FIG. 7 is a schematic configuration diagram of another display device using an optical deflector.

FIG. 8 is an exploded perspective view of a conventional optical deflector.

FIG. 9 is a schematic sectional view of a conventional optical deflector.

FIG. 10 is a cross-sectional view of a conventional optical deflector when the thickness of a reflection mirror portion is reduced.

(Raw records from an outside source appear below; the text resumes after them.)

-- ==== Sys2Proof/Certificates/Slice0/Obligations.lean ====
section
/-! DEFINITION. The statements for the provers. Each names the rule of spec/ it formalises. A statement of the form
`exec i s = .next { s with … }` is at once the operation's result, its completion and its frame: every field that the record
update does not name is unchanged, every byte of `IN` and `OUT` included. -/

open Sys2Proof Sys2Proof.Machine

/-! ## Encodings and the operation map -/

/-- Decode and encode agree for every operation and every value of its operands, under every parameter set whose EtherTypes are
distinct. The operation word is the model's own (log entry 1); the keys in it are those of 30_encoding.md R123. -/
def Obligations.EveryOperationWordDecodesToItsOperation : Prop :=
  ∀ (p : Params) (i : Instr), p.distinct → i.wellFormed = true → decode p (encode p i) = .ok i

/-- Words written out bit by bit from the match column of 30_encoding.md R123, one or more of each format. The byte that names
the format is the model's own (log entry 1). -/
def Obligations.WrittenOutWordsDecodeToTheirOperations : Prop :=
  decode Params.default [0x00, 0x00, 0x00, 0x04] = .ok .pAccept
    ∧ decode Params.default [0x01, 0x06, 0x08, 0x00] = .ok .pStartSelArp
    ∧ decode Params.default [0x01, 0x34, 0x12, 0x00] = .ok .pStartSelSr
    ∧ decode Params.default [0x01, 0xDD, 0x86, 0x00] = .ok .pStartSelOther
    ∧ decode Params.default [0x01, 0x00, 0x00, 0x0A] = .ok .pSrOverflow
    ∧ decode Params.default [0x01, 0x05, 0x80, 0x02] = .ok .pSrSelBos1
    ∧ decode Params.default [0x03, 0x98, 0x06, 0x08] = .ok .arpReply
    ∧ decode Params.default [0x03, 0x60, 0x34, 0x12] = .ok .srHop
    ∧ decode Params.default [0x03, 0x24, 0x00, 0x08] = .ok .ipv4FwdHit
    ∧ decode Params.default [0x03, 0x00, 0xDD, 0x86] = .ok .fallbackDrop
    ∧ decode Params.default [0x05, 0x09] = .ok .csumUpdate
    ∧ decode Params.default [0x07, 0x02, 0x09] = .ok (.emitSr 9)
    ∧ decode Params.default [0x07, 0x02, 0x0A] = .error .badIndex

/-- 40_codec.md R170 at the level of the codec: every byte string of a header's width, decoded and encoded, is itself again, and
every header register, encoded and decoded, is itself again. -/
def Obligations.HeaderCodecRoundTrips : Prop :=
  (∀ bs : List Byte, bs.length = 14 → ethBytes (unpackEth (bitsOf 14 bs)) = bs)
    ∧ (∀ bs : List Byte, bs.length = 28 → arpBytes (unpackArp (bitsOf 28 bs)) = bs)
    ∧ (∀ bs : List Byte, bs.length = 2 → srBytes (unpackSr (bitsOf 2 bs)) = bs)
    ∧ (∀ bs : List Byte, bs.length = 20 → ipv4Bytes (unpackIpv4 (bitsOf 20 bs)) = bs)
    ∧ (∀ e : Eth, e.valid = true → unpackEth (bitsOf 14 (ethBytes e)) = e)
    ∧ (∀ a : Arp, a.valid = true → unpackArp (bitsOf 28 (arpBytes a)) = a)
    ∧ (∀ e : SrEntry, unpackSr (bitsOf 2 (srBytes e)) = e)
    ∧ (∀ i : Ipv4, i.valid = true → unpackIpv4 (bitsOf 20 (ipv4Bytes i)) = i)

FIG. 11 is a schematic cross-sectional view of a conventional optical deflector in which a gap between a reflection mirror and a base is widened.

[Explanation of symbols]

 DESCRIPTION OF SYMBOLS 1A, 1B Optical polarizer 2 Base 7 Reflecting mirror part 7a Optical anti-slope surface 8 Support part 10, 11 Fixed electrode 20 Linear inclined surface 21 Step surface

Claims (3)

[Claims] A reflecting mirror having a light reflecting surface on a surface thereof; a pair of supporting portions for swingably supporting the reflecting mirror with respect to a base; and a pair of supporting members disposed on the reflecting mirror side of the base. A voltage that is applied between the pair of fixed electrodes and the reflection mirror portion, and the reflection mirror portion swings about the pair of support portions with the electrostatic force by the electrostatic force. In the deflector, the thickness of the reflection mirror portion is gradually reduced as the front surface side having the light reflection surface keeps a flat surface, and the back surface side of the light reflection surface moves toward at least one free end from each of the support portions. An optical deflector characterized by being formed as described above. 2. The optical deflector according to claim 1, wherein the thickness change of the reflection mirror portion is continuous. 3. The optical deflector according to claim 1, wherein the thickness change of the reflection mirror portion is stepwise.